The Null Device

Information wants to be paid

A US federal appeals court has ruled that all samples must be paid for, regardless whether or not they're recognisable, thus cementing the basis of the permission culture, where everything is intellectual property which must be licensed. Welcome to the Digital Millennium; make sure you've paid your way
The ruling says artists must pay for not only large samples of another artist's work, but also snippets -- smaller notes, chords and beats that are not the artist's original composition -- which had previously been legal, according to The Associated Press
"If you cannot pirate the whole sound recording, can you 'lift' or 'sample' something less than the whole? Our answer to that question is in the negative."

Thank God they're protecting valuable intellectual property from lawless piracy, otherwise capitalism as we know it would collapse and we'd enter a new dark age.

There are 7 comments on "Information wants to be paid":

Posted by: Ed http://asseptic.org/blog/ Thu Sep 9 14:04:05 2004

This is the reason why in less than twenty years some state governor will try to declare independence and then the USA will colapse like the USSR did, when China does to them - economically and culturally - what they did to the Soviets.
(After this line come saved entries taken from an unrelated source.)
/-! ### `State.start` -/

@[simp] theorem start_cfg (plan : List PlanItem) : (s.start plan).cfg = s.cfg := rfl
@[simp] theorem start_inputs (plan : List PlanItem) : (s.start plan).inputs = s.inputs := rfl
@[simp] theorem start_rstPrev (plan : List PlanItem) : (s.start plan).rstPrev = s.rstPrev := rfl
@[simp] theorem start_rq (plan : List PlanItem) : (s.start plan).rq = s.rq := rfl
@[simp] theorem start_rqCnt (plan : List PlanItem) : (s.start plan).rqCnt = 0 := rfl
@[simp] theorem start_fsm (plan : List PlanItem) : (s.start plan).fsm = .exec := rfl
@[simp] theorem start_plan (plan : List PlanItem) : (s.start plan).plan = plan := rfl
@[simp] theorem start_phase (plan : List PlanItem) : (s.start plan).phase = .ready := rfl
@[simp] theorem start_initIdx (plan : List PlanItem) : (s.start plan).initIdx = s.initIdx := rfl
@[simp] theorem start_pixRem (plan : List PlanItem) : (s.start plan).pixRem = s.pixRem := rfl
@[simp] theorem start_delayCnt (plan : List PlanItem) : (s.start plan).delayCnt = s.delayCnt := rfl
@[simp] theorem start_adcWait (plan : List PlanItem) : (s.start plan).adcWait = s.adcWait := rfl
@[simp] theorem start_cs (plan : List PlanItem) : (s.start plan).cs = s.cs := rfl
@[simp] theorem start_cd (plan : List PlanItem) : (s.start plan).cd = s.cd := rfl
@[simp] theorem start_sclk (plan : List PlanItem) : (s.start plan).sclk = s.sclk := rfl
@[simp] theorem start_mosi (plan : List PlanItem) : (s.start plan).mosi = s.mosi := rfl
@[simp] theorem start_shreg (plan : List PlanItem) : (s.start plan).shreg = s.shreg := rfl
@[simp] theorem start_bitIdx (plan : List PlanItem) : (s.start plan).bitIdx = s.bitIdx := rfl
@[simp] theorem start_initDone (plan : List PlanItem) : (s.start plan).initDone = s.initDone := rfl
@[simp] theorem start_faultCause (plan : List PlanItem) : (s.start plan).faultCause = s.faultCause := rfl
@[simp] theorem start_mapValid (plan : List PlanItem) : (s.start plan).mapValid = s.mapValid := rfl
@[simp] theorem start_mapPixel (plan : List PlanItem) : (s.start plan).mapPixel = s.mapPixel := rfl
@[simp] theorem start_mapRaw (plan : List PlanItem) : (s.start plan).mapRaw = s.mapRaw := rfl
@[simp] theorem start_log (plan : List PlanItem) : (s.start plan).log = s.log := rfl
@[simp] theorem start_rx (plan : List PlanItem) : (s.start plan).rx = s.rx := rfl
@[simp] theorem start_rxFaulty (plan : List PlanItem) : (s.start plan).rxFaulty = s.rxFaulty := rfl
@[simp] theorem start_lostBytes (plan : List PlanItem) : (s.start plan).lostBytes = s.lostBytes := rfl
@[simp] theorem start_panelSinceReset (plan : List PlanItem) : (s.start plan).panelSinceReset = s.panelSinceReset := rfl
@[simp] theorem start_panelAcrossResets (plan : List PlanItem) : (s.start plan).panelAcrossResets = s.panelAcrossResets := rfl

/-! ### `State.raiseFault` -/

@[simp] theorem raiseFault_cfg (c : FaultCause) : (s.raiseFault c).cfg = s.cfg := rfl
@[simp] theorem raiseFault_inputs (c : FaultCause) : (s.raiseFault c).inputs = s.inputs := rfl
@[simp] theorem raiseFault_rstPrev (c : FaultCause) : (s.raiseFault c).rstPrev = s.rstPrev := rfl
@[simp] theorem raiseFault_rq (c : FaultCause) : (s.raiseFault c).rq = s.rq := rfl
@[simp] theorem raiseFault_rqCnt (c : FaultCause) : (s.raiseFault c).rqCnt = 0 := rfl
@[simp] theorem raiseFault_fsm (c : FaultCause) : (s.raiseFault c).fsm = .fault := rfl
@[simp] theorem raiseFault_plan (c : FaultCause) : (s.raiseFault c).plan = [] := rfl
@[simp] theorem raiseFault_phase (c : FaultCause) : (s.raiseFault c).phase = s.phase := rfl
@[simp] theorem raiseFault_initIdx (c : FaultCause) : (s.raiseFault c).initIdx = s.initIdx := rfl
@[simp] theorem raiseFault_pixRem (c : FaultCause) : (s.raiseFault c).pixRem = s.pixRem := rfl
@[simp] theorem raiseFault_delayCnt (c : FaultCause) : (s.raiseFault c).delayCnt = s.delayCnt := rfl
@[simp] theorem raiseFault_adcWait (c : FaultCause) : (s.raiseFault c).adcWait = s.adcWait := rfl
@[simp] theorem raiseFault_cs (c : FaultCause) : (s.raiseFault c).cs = s.cs := rfl
@[simp] theorem raiseFault_cd (c : FaultCause) : (s.raiseFault c).cd = s.cd := rfl
@[simp] theorem raiseFault_sclk (c : FaultCause) : (s.raiseFault c).sclk = s.sclk := rfl
@[simp] theorem raiseFault_mosi (c : FaultCause) : (s.raiseFault c).mosi = s.mosi := rfl
@[simp] theorem raiseFault_shreg (c : FaultCause) : (s.raiseFault c).shreg = s.shreg := rfl
@[simp] theorem raiseFault_bitIdx (c : FaultCause) : (s.raiseFault c).bitIdx = s.bitIdx := rfl
@[simp] theorem raiseFault_initDone (c : FaultCause) : (s.raiseFault c).initDone = s.initDone := rfl
@[simp] theorem raiseFault_faultCause (c : FaultCause) : (s.raiseFault c).faultCause = c := rfl
@[simp] theorem raiseFault_mapValid (c : FaultCause) : (s.raiseFault c).mapValid = s.mapValid := rfl
@[simp] theorem raiseFault_mapPixel (c : FaultCause) : (s.raiseFault c).mapPixel = s.mapPixel := rfl
@[simp] theorem raiseFault_mapRaw (c : FaultCause) : (s.raiseFault c).mapRaw = s.mapRaw := rfl
@[simp] theorem raiseFault_log (c : FaultCause) : (s.raiseFault c).log = s.log := rfl
@[simp] theorem raiseFault_rx (c : FaultCause) : (s.raiseFault c).rx = s.rx := rfl
@[simp] theorem raiseFault_rxFaulty (c : FaultCause) : (s.raiseFault c).rxFaulty = s.rxFaulty := rfl
@[simp] theorem raiseFault_lostBytes (c : FaultCause) : (s.raiseFault c).lostBytes = s.lostBytes := rfl
@[simp] theorem raiseFault_panelSinceReset (c : FaultCause) : (s.raiseFault c).panelSinceReset = s.panelSinceReset := rfl
@[simp] theorem raiseFault_panelAcrossResets (c : FaultCause) : (s.raiseFault c).panelAcrossResets = s.panelAcrossResets := rfl

/-! ### `State.record` -/

@[simp] theorem record_cfg (e : Event) : (s.record e).cfg = s.cfg := rfl
@[simp] theorem record_inputs (e : Event) : (s.record e).inputs = s.inputs := rfl
@[simp] theorem record_rstPrev (e : Event) : (s.record e).rstPrev = s.rstPrev := rfl
@[simp] theorem record_rq (e : Event) : (s.record e).rq = s.rq := rfl
@[simp] theorem record_rqCnt (e : Event) : (s.record e).rqCnt = s.rqCnt := rfl
@[simp] theorem record_fsm (e : Event) : (s.record e).fsm = s.fsm := rfl
@[simp] theorem record_plan (e : Event) : (s.record e).plan = s.plan := rfl
@[simp] theorem record_phase (e : Event) : (s.record e).phase = s.phase := rfl
@[simp] theorem record_initIdx (e : Event) : (s.record e).initIdx = s.initIdx := rfl
@[simp] theorem record_pixRem (e : Event) : (s.record e).pixRem = s.pixRem := rfl
@[simp] theorem record_delayCnt (e : Event) : (s.record e).delayCnt = s.delayCnt := rfl
@[simp] theorem record_adcWait (e : Event) : (s.record e).adcWait = s.adcWait := rfl
@[simp] theorem record_cs (e : Event) : (s.record e).cs = s.cs := rfl
@[simp] theorem record_cd (e : Event) : (s.record e).cd = s.cd := rfl
@[simp] theorem record_sclk (e : Event) : (s.record e).sclk = s.sclk := rfl
@[simp] theorem record_mosi (e : Event) : (s.record e).mosi = s.mosi := rfl
@[simp] theorem record_shreg (e : Event) : (s.record e).shreg = s.shreg := rfl
@[simp] theorem record_bitIdx (e : Event) : (s.record e).bitIdx = s.bitIdx := rfl
@[simp] theorem record_initDone (e : Event) : (s.record e).initDone = s.initDone := rfl
@[simp] theorem record_faultCause (e : Event) : (s.record e).faultCause = s.faultCause := rfl
@[simp] theorem record_mapValid (e : Event) : (s.record e).mapValid = s.mapValid := rfl
@[simp] theorem record_mapPixel (e : Event) : (s.record e).mapPixel = s.mapPixel := rfl
@[simp] theorem record_mapRaw (e : Event) : (s.record e).mapRaw = s.mapRaw := rfl
@[simp] theorem record_log (e : Event) : (s.record e).log = .event e :: s.log := rfl
@[simp] theorem record_rx (e : Event) : (s.record e).rx = s.rx := rfl
@[simp] theorem record_rxFaulty (e : Event) : (s.record e).rxFaulty = s.rxFaulty := rfl
@[simp] theorem record_lostBytes (e : Event) : (s.record e).lostBytes = s.lostBytes := rfl
@[simp] theorem record_panelSinceReset (e : Event) : (s.record e).panelSinceReset = s.panelSinceReset := rfl
@[simp] theorem record_panelAcrossResets (e : Event) : (s.record e).panelAcrossResets = s.panelAcrossResets := rfl
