/-! ## Marks -/

theorem initStepsLeft_append (p q : List PlanItem) : initStepsLeft (p ++ q) = initStepsLeft p ++ initStepsLeft q := by
  simp [initStepsLeft]

/-- A plan none of whose marks moves a counter. -/
def plainMarks (p : List PlanItem) : Prop := ∀ it ∈ p, it.mark = .plain

theorem plainMarks_emits (es : List Event) : plainMarks (emits es) := by
  intro it h
  simp only [emits, List.mem_map] at h
  obtain ⟨_, _, rfl⟩ := h
  rfl

theorem initStepsLeft_plain {p : List PlanItem} (h : plainMarks p) : initStepsLeft p = [] := by
  simp only [initStepsLeft, List.filterMap_eq_nil_iff]
  intro it hit
  simp [h it hit]

theorem pixelsLeft_plain_append {p : List PlanItem} (h : plainMarks p) (q : List PlanItem) :
    pixelsLeft (p ++ q) = pixelsLeft q := by
  induction p with
  | nil => rfl
  | cons it rest ih =>
    obtain ⟨op, m⟩ := it
    have hm : m = .plain := h ⟨op, m⟩ List.mem_cons_self
    subst hm
    simpa [pixelsLeft] using ih (fun x hx => h x (List.mem_cons_of_mem _ hx))

theorem streamsOk_plain_append {p : List PlanItem} (h : plainMarks p) (q : List PlanItem) :
    streamsOk (p ++ q) ↔ streamsOk q := by
  induction p with
  | nil => rfl
  | cons it rest ih =>
    obtain ⟨op, m⟩ := it
    have hm : m = .plain := h ⟨op, m⟩ List.mem_cons_self
    subst hm
    simpa [streamsOk] using ih (fun x hx => h x (List.mem_cons_of_mem _ hx))

theorem pixelsLeft_append_of_zero (p : List PlanItem) {q : List PlanItem} (h : pixelsLeft q = 0) :
    pixelsLeft (p ++ q) = pixelsLeft p := by
  induction p with
  | nil => simp [h, pixelsLeft]
  | cons it rest ih => obtain ⟨op, m⟩ := it; cases m <;> simp [pixelsLeft, ih]

theorem streamsOk_append {p q : List PlanItem} (hp : streamsOk p) (hq : streamsOk q) (h : pixelsLeft q = 0) :
    streamsOk (p ++ q) := by
  induction p with
  | nil => simpa using hq
  | cons it rest ih =>
    obtain ⟨op, m⟩ := it
    cases m
    case loadPixels n =>
      obtain ⟨⟨h1, h2⟩, h3⟩ := hp
      exact ⟨⟨h1.trans (pixelsLeft_append_of_zero rest h).symm, h2⟩, ih h3⟩
    all_goals exact ih hp

theorem pixelsLeft_pixels (n : Nat) (a b : Byte) (q : List PlanItem) :
    pixelsLeft ((List.replicate n [(⟨.emit (.byte a), .plain⟩ : PlanItem), ⟨.emit (.byte b), .pixelDone⟩]).flatten ++ q) =
      pixelsLeft q + n := by
  induction n with
  | zero => rfl
  | succ n ih => simp only [List.replicate_succ, List.flatten_cons, List.cons_append, List.nil_append,
      pixelsLeft, ih]; omega

theorem streamsOk_pixels (n : Nat) (a b : Byte) {q : List PlanItem} (h : streamsOk q) :
    streamsOk ((List.replicate n [(⟨.emit (.byte a), .plain⟩ : PlanItem), ⟨.emit (.byte b), .pixelDone⟩]).flatten ++ q) := by
  induction n with
  | zero => exact h
  | succ n ih => simpa [List.replicate_succ, streamsOk] using ih
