theorem logGrows_byteEdge (s : State) (inp : Inputs) (b : Byte) (m : Mark) : LogGrows s (s.byteEdge inp b m) := by
  rcases byteEdge_cases s inp b m with
    ⟨_, e⟩ | ⟨_, _, e⟩ | ⟨_, _, e⟩ | ⟨_, _, e⟩ | ⟨_, _, e⟩ | ⟨_, e⟩ <;> rw [e]
  case inr.inr.inl => exact .entry (finish_log _ m)
  all_goals exact .inl rfl

theorem logGrows_waitEdge (s : State) (ms : Nat) (m : Mark) : LogGrows s (s.waitEdge ms m) := by
  rcases waitEdge_cases s ms m with ⟨_, _, e⟩ | ⟨_, _, e⟩ | ⟨_, e⟩ <;> rw [e]
  · exact .entry (finish_log _ m)
  all_goals exact .inl rfl

theorem logGrows_sampleEdge (s : State) (inp : Inputs) (m : Mark) : LogGrows s (s.sampleEdge inp m) := by
  rcases sampleEdge_cases s inp m with ⟨r, _, e⟩ | ⟨_, _, e⟩ | ⟨_, _, e⟩ | ⟨_, _, e⟩ <;> rw [e]
  · exact .inl (finish_log _ m)
  all_goals exact .inl rfl

/-- A CS or CD change at its end appends its event. -/
theorem logGrows_line {s t : State} {m : Mark} {x : TraceItem} (h : t.log = x :: (s.finish m).log) : LogGrows s t :=
  .entry (h.trans (by rw [finish_log]))

theorem logGrows_sequence_settled {s t : State} {inp : Inputs} (h : s.sequence inp = .settled t) : LogGrows s t := by
  rcases sequence_settled h with ⟨_, rfl⟩ | ⟨op, m, items, _, hc⟩
  · exact .inl rfl
  · rcases hc with ⟨_, _, _, _, rfl⟩ | ⟨_, _, rfl⟩ | ⟨_, _, _, _, rfl⟩ | ⟨_, _, _, rfl⟩ | ⟨_, _, _, rfl⟩ |
      ⟨b, _, rfl⟩ | ⟨ms, _, rfl⟩ | ⟨v, _, rfl⟩ | ⟨_, rfl⟩
    · exact .inl rfl
    · exact logGrows_line rfl
    · exact logGrows_line rfl
    · exact logGrows_line rfl
    · exact logGrows_line rfl
    · exact logGrows_byteEdge s inp b m
    · exact logGrows_waitEdge s ms m
    · exact .inl (finish_log _ m)
    · exact logGrows_sampleEdge s inp m

/-- No meaning touches the trace. -/
theorem exec_log {i : Instr} {s t : State} (h : exec i s = .next t) : t.log = s.log := by
  cases i <;> cases h <;> rfl

theorem logGrows_sequence_run {s v t : State} {inp : Inputs} {i : Instr} (hs : s.sequence inp = .run i v)
    (ht : exec i v = .next t) : LogGrows s t := by
  obtain ⟨m, items, _, _, _, _, rfl⟩ := sequence_run hs
  exact logGrows_line (exec_log ht)

theorem logGrows_resetEdge (s : State) : LogGrows s s.resetEdge := by
  cases h : s.rstPrev with
  | false => exact .entry (x := .reset) (by simp [h])
  | true => exact .inl (by simp [h])

/-- Settles O53: by what a step can do. A reset edge appends at most its RESET, an edge of the sequencer at most the event
that ends its micro-operation, and request assembly nothing. -/
theorem traceOnlyGrows : Obligations.TraceOnlyGrows := by
  intro s t hstep
  have grows : LogGrows s.started t := by
    rcases step_inv hstep with ⟨_, rfl⟩ | ⟨_, _, rfl⟩ | ⟨_, _, _, _, b, _, hb⟩ | ⟨_, _, hs | ⟨i, v, hs, ht⟩⟩
    · exact logGrows_resetEdge s.popInputs
    · exact .inl rfl
    · rcases hb with ⟨c, _, rfl⟩ | ⟨i, _, ht⟩ | ⟨_, _, _, rfl⟩
      · exact .inl rfl
      · exact .inl ((exec_log ht).trans (takeByte_log _ b))
      · exact .inl rfl
    · exact logGrows_sequence_settled hs
    · exact logGrows_sequence_run hs ht
  rcases grows with same | ⟨x, entry⟩
  · exact .inl (congrArg List.reverse same)
  · exact .inr ⟨x, by rw [State.trace, entry, List.reverse_cons]; rfl⟩

end Sys2Proof.Machine
end

section
/-! Requests and their bytes, frames and their bytes: each decoder accepts the encodings and nothing else
(30_encoding.md R120-R133). -/

namespace Sys2Proof.Machine

/-! ## Requests from their bytes -/

/-- The request decoder reads back every request that fits its encoding. -/
theorem decodeRequest_of_encode {i : Instr} {bs : List Byte} (h : encode i = .request bs) (hwf : i.wellFormed = true) :
    decodeRequest bs = .ok i := by
  suffices hdecode : decode (encode i) = .ok i by rwa [h] at hdecode
  cases i
  case send opc payload => exact Laws.EncodeDecodes.send opc payload hwf
  case init => exact Laws.EncodeDecodes.init hwf
  case setWindow x0 y0 x1 y1 => exact Laws.EncodeDecodes.setWindow x0 y0 x1 y1 hwf
  case drawRect x y w ht c => exact Laws.EncodeDecodes.drawRect x y w ht c hwf
  case fillScreen c => exact Laws.EncodeDecodes.fillScreen c hwf
  case map => exact Laws.EncodeDecodes.map hwf
  all_goals cases h

/-- Settles O1: by the port an instruction travels on, `decodeRequest_of_encode` or `decodeFrame_of_encode`. -/
theorem decodeUndoesEncode : Obligations.DecodeUndoesEncode := by
  intro i hwf
  cases h : encode i with
  | request bs => exact decodeRequest_of_encode h hwf
  | frame f => exact decodeFrame_of_encode h

/-! ## The operand decoders -/

theorem operandBytes_be16 (a b : Byte) : operandBytes (be16 a b) = [a, b] := by simp [operandBytes]

theorem decodeSend_ok {args : List Byte} {i : Instr} (h : decodeSend args = .ok i) :
    ∃ opc p, i = .send opc p ∧ p.length ≤ maxPayload ∧ args = opc :: BitVec.ofNat 8 p.length :: p := by
  unfold decodeSend at h
  split at h
  case h_1 opc len p =>
    split_ifs at h with hmax hshort hlong
    cases h
    have hlen : p.length = len.toNat := by omega
    exact ⟨opc, p, rfl, by omega, by rw [hlen, BitVec.ofNat_toNat, BitVec.setWidth_eq]⟩
  case h_2 => cases h

theorem decodeBare_ok {i j : Instr} {args : List Byte} (h : decodeBare j args = .ok i) : i = j ∧ args = [] := by
  cases args with
  | nil => cases h; exact ⟨rfl, rfl⟩
  | cons => cases h

theorem decodeSetWindow_ok {args : List Byte} {i : Instr} (h : decodeSetWindow args = .ok i) :
    ∃ x0 y0 x1 y1, i = .setWindow x0 y0 x1 y1 ∧
      args = operandBytes x0 ++ operandBytes y0 ++ operandBytes x1 ++ operandBytes y1 := by
  unfold decodeSetWindow at h
  split at h <;> cases h
  exact ⟨_, _, _, _, rfl, by simp only [operandBytes_be16]; rfl⟩

theorem decodeDrawRect_ok {args : List Byte} {i : Instr} (h : decodeDrawRect args = .ok i) :
    ∃ x y w ht c, i = .drawRect x y w ht c ∧
      args = operandBytes x ++ operandBytes y ++ operandBytes w ++ operandBytes ht ++ operandBytes c := by
  unfold decodeDrawRect at h
  split at h <;> cases h
  exact ⟨_, _, _, _, _, rfl, by simp only [operandBytes_be16]; rfl⟩

theorem decodeFillScreen_ok {args : List Byte} {i : Instr} (h : decodeFillScreen args = .ok i) :
    ∃ c, i = .fillScreen c ∧ args = operandBytes c := by
  unfold decodeFillScreen at h
  split at h <;> cases h
  exact ⟨_, rfl, (operandBytes_be16 _ _).symm⟩

/-! ## Bytes from their request -/

/-- The request decoder accepts encodings only. -/
theorem encode_eq_of_decodeRequest {bs : List Byte} {i : Instr} (h : decodeRequest bs = .ok i) :
    encode i = .request bs ∧ i.wellFormed = true := by
  unfold decodeRequest at h
  split at h
  · cases h
  · obtain ⟨opc, p, rfl, hlen, rfl⟩ := decodeSend_ok h
    exact ⟨rfl, decide_eq_true hlen⟩
  · obtain ⟨rfl, rfl⟩ := decodeBare_ok h
    exact ⟨rfl, rfl⟩
  · obtain ⟨x0, y0, x1, y1, rfl, rfl⟩ := decodeSetWindow_ok h
    exact ⟨rfl, rfl⟩
  · obtain ⟨x, y, w, ht, c, rfl, rfl⟩ := decodeDrawRect_ok h
    exact ⟨rfl, rfl⟩
  · obtain ⟨c, rfl, rfl⟩ := decodeFillScreen_ok h
    exact ⟨rfl, rfl⟩
  · obtain ⟨rfl, rfl⟩ := decodeBare_ok h
    exact ⟨rfl, rfl⟩
  · cases h

/-- An encoding has the length its first bytes announce (30_encoding.md R122). -/
theorem requestLength_of_encode {i : Instr} {bs : List Byte} (h : encode i = .request bs) (hwf : i.wellFormed = true) :
    requestLength bs = some bs.length := by
  cases i
  case send opc payload =>
    cases h
    have hfits : payload.length ≤ 16 := of_decide_eq_true hwf
    have hlen : (BitVec.ofNat 8 payload.length).toNat = payload.length := by
      rw [BitVec.toNat_ofNat, Nat.mod_eq_of_lt (by omega)]
    change some (3 + (BitVec.ofNat 8 payload.length).toNat) = some (payload.length + 3)
    rw [hlen, Nat.add_comm]
  all_goals cases h
  all_goals rfl

/-- Settles O2: what the decoder accepts is an encoding, and an encoding has its announced length. -/
theorem acceptedRequestIsItsEncoding : Obligations.AcceptedRequestIsItsEncoding := by
  intro bs i h
  obtain ⟨hencode, hwf⟩ := encode_eq_of_decodeRequest h
  exact ⟨hencode, hwf, requestLength_of_encode hencode hwf⟩

/-! ## Frames -/

/-- The frame of a panel command is its opcode's. -/
theorem encode_of_panelCommand {op : Byte} {d : List Byte} {i : Instr} (h : panelCommand op d = some i) :
    encode i = .frame (frameOf op d) := by
  unfold panelCommand at h
  split at h <;> cases h <;> rfl

/-- Bytes that are all data are the data phase of a frame. -/
theorem map_data_of_all {rest : List FrameByte} (h : rest.all (fun b => b.1 == .data) = true) :
    (rest.map (fun b => b.2)).map (fun b => (CdLevel.data, b)) = rest := by
  rw [List.map_map]
  refine (List.map_congr_left fun b hb => ?_).trans (List.map_id rest)
  have hdata : b.1 = .data := eq_of_beq (List.all_eq_true.1 h b hb)
  exact Prod.ext hdata.symm rfl

/-- A frame that decodes is the frame of an opcode and its data. -/
theorem eq_frameOf_of_decodeFrame {f : List FrameByte} {i : Instr} (h : decodeFrame f = .ok i) :
    ∃ op d, f = frameOf op d ∧ panelCommand op d = some i := by
  unfold decodeFrame at h
  split at h
  · cases h
  · cases h
  · split at h
    · rename_i op rest hall
      split at h
      · rename_i hcommand
        cases h
        exact ⟨op, _, by rw [frameOf, map_data_of_all hall], hcommand⟩
      · cases h
    · cases h

/-- Settles O3: a frame that decodes is its opcode's with its data, and so is the encoding. -/
theorem acceptedFrameIsItsEncoding : Obligations.AcceptedFrameIsItsEncoding := by
  intro f i h
  obtain ⟨op, d, rfl, hcommand⟩ := eq_frameOf_of_decodeFrame h
  exact encode_of_panelCommand hcommand

/-- Settles O5: each word is evaluated. -/
theorem writtenWordsDecode : Obligations.WrittenWordsDecode := by
  exact ⟨rfl, rfl, rfl, rfl, rfl, rfl⟩

end Sys2Proof.Machine
end

section
/-! Requests in a byte stream, and the step that runs one (30_encoding.md R121, R140). A request is read off byte
by byte: cut short, it neither faults nor decodes. -/

namespace Sys2Proof.Machine

theorem encode_of_isRequest {i : Instr} (h : isRequest i = true) : encode i = .request (requestBytes i) := by
  unfold isRequest at h
  split at h
  · rename_i bs hencode
    simp only [requestBytes, hencode]
  · cases h

/-! ## A request's first bytes -/

/-- The first byte of a request is a request op byte. -/
theorem isRequestOp_of_encode {i : Instr} {op : Byte} {rest : List Byte} (h : encode i = .request (op :: rest)) :
    isRequestOp op = true := by
  cases i
  all_goals cases h
  all_goals rfl

/-- The third byte of a SEND is the length of its payload. -/
theorem sendLength_of_encode {i : Instr} {opc len : Byte} {rest : List Byte}
    (h : encode i = .request (0x01 :: opc :: len :: rest)) (hwf : i.wellFormed = true) : len.toNat ≤ maxPayload := by
  have hdecode : decodeSend (opc :: len :: rest) = .ok i := decodeRequest_of_encode h hwf
  obtain ⟨opc', p, -, hfits, hargs⟩ := decodeSend_ok hdecode
  cases hargs
  exact (Nat.mod_le _ _).trans hfits

/-- No byte of a request raises a fault. -/
theorem spellingFault_of_encode {i : Instr} {sent missing : List Byte} (h : encode i = .request (sent ++ missing))
    (hwf : i.wellFormed = true) : spellingFault sent = none := by
  match sent with
  | [] => rfl
  | [op] => exact if_pos (isRequestOp_of_encode h)
  | [op, opc, len] =>
    refine if_neg fun ⟨hop, hlong⟩ => ?_
    subst hop
    exact Nat.not_lt.2 (sendLength_of_encode h hwf) hlong
  | [_, _] => rfl
  | _ :: _ :: _ :: _ :: _ => rfl

theorem spellingFault_of_complete {i : Instr} {bs : List Byte} (h : encode i = .request bs)
    (hwf : i.wellFormed = true) : spellingFault bs = none :=
  spellingFault_of_encode (missing := []) (by rwa [List.append_nil]) hwf

/-- A request cut short is no request: its announced length is that of the whole. -/
theorem decodeRequest_of_incomplete {i : Instr} {sent missing : List Byte} (h : encode i = .request (sent ++ missing))
    (hwf : i.wellFormed = true) (hmissing : missing ≠ []) : ∃ e, decodeRequest sent = .error e := by
  cases hd : decodeRequest sent with
  | error e => exact ⟨e, rfl⟩
  | ok j =>
    obtain ⟨hencode, hwf'⟩ := encode_eq_of_decodeRequest hd
    have announced := requestLength_append (requestLength_of_encode hencode hwf') missing
    rw [requestLength_of_encode h hwf, Option.some.injEq, List.length_append] at announced
    exact absurd (List.eq_nil_of_length_eq_zero (by omega)) hmissing

/-! ## Streams -/

/-- The stream of the requests `is` followed by what `rest` spells. -/
def requestsThen (is : List Instr) (rest : Stream) : Stream := ⟨is ++ rest.requests, rest.ending⟩

theorem decodeStreamFrom_of_fault {held : List Byte} {b : Byte} {cause : FaultCause}
    (h : spellingFault (held ++ [b]) = some cause) (index : Nat) (bs : List Byte) :
    decodeStreamFrom held index (b :: bs) = ⟨[], .fault cause index⟩ := by
  simp only [decodeStreamFrom, h]

/-- Bytes that leave a request incomplete are held. -/
theorem decodeStreamFrom_within {i : Instr} (hwf : i.wellFormed = true) {missing : List Byte} (hmissing : missing ≠ [])
    (rest sent : List Byte) : ∀ (held : List Byte) (index : Nat), encode i = .request (held ++ sent ++ missing) →
      decodeStreamFrom held index (sent ++ rest) = decodeStreamFrom (held ++ sent) (index + sent.length) rest := by
  induction sent with
  | nil => intro held index _; simp
  | cons b sent ih =>
    intro held index h
    have hb : encode i = .request (held ++ [b] ++ (sent ++ missing)) := by simpa using h
    obtain ⟨e, he⟩ := decodeRequest_of_incomplete hb hwf (by simp [hmissing])
    have step := ih (held ++ [b]) (index + 1) (by simpa using h)
    simp only [List.cons_append, decodeStreamFrom, spellingFault_of_encode hb hwf, he, step]
    simp [Nat.add_assoc, Nat.add_comm 1]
I honestly can't wait. These people are no longer even defending capitalism as any economist can tell you (China is), they are just defending State-controlled (in a sense the RIAA is State) Stalinism.

Posted by: dj http://deej.bah.id.au Fri Sep 10 01:54:09 2004

Discharge, here we come!

Posted by: gjw http://the-fix.org Fri Sep 10 04:20:04 2004

This is, of course, unpolicable - if an artist uses a sample so highly modified as to be unrecognisable, how in all reality is anyone going to know? Are musicians going to be required to keep work records detailing the precice construction of every song?

What's going to happen next? Fender charging you a licence fee for each note you play on one of their guitars?

What if I'm using some "found sounds" I recorded on the street and someone's Nokia is ringing way off in the distant background?

What if I sample a "beat" from a recording, and that "beat" is simply the kick-drum sound from a Roland 808? Do I owe money to the artist I sampled, or to Roland?

Posted by: El Bizarro http://bizarro.typepad.com Sat Sep 11 01:52:18 2004

Of course, Disney is finding that intellectual property can cut both ways in South Africa. Of course, they're upset, intellectual property is about what _they_ own not what they might have stolen off somebody else.

Posted by: Tory Ben http:// Sun Sep 12 14:38:51 2004

This ruling is pretty screwy. How the hell do you claim ownership over a few bars of music? Surely every possible short musical notes has cropped up at sometime in something else. If I sampled a few beats on a track, will there be dozens of artists and labels who can identify the same beats somewhere in their discographies who should sue me? And shouldn't they then start suing each other?

Posted by: dj http://deej.bah.id.au Mon Sep 13 04:04:00 2004

Well we can now claim this as evidence that God doesn't exist. Otherwise, the various religions would be now taking out actions for using God's creations for commercial purposes.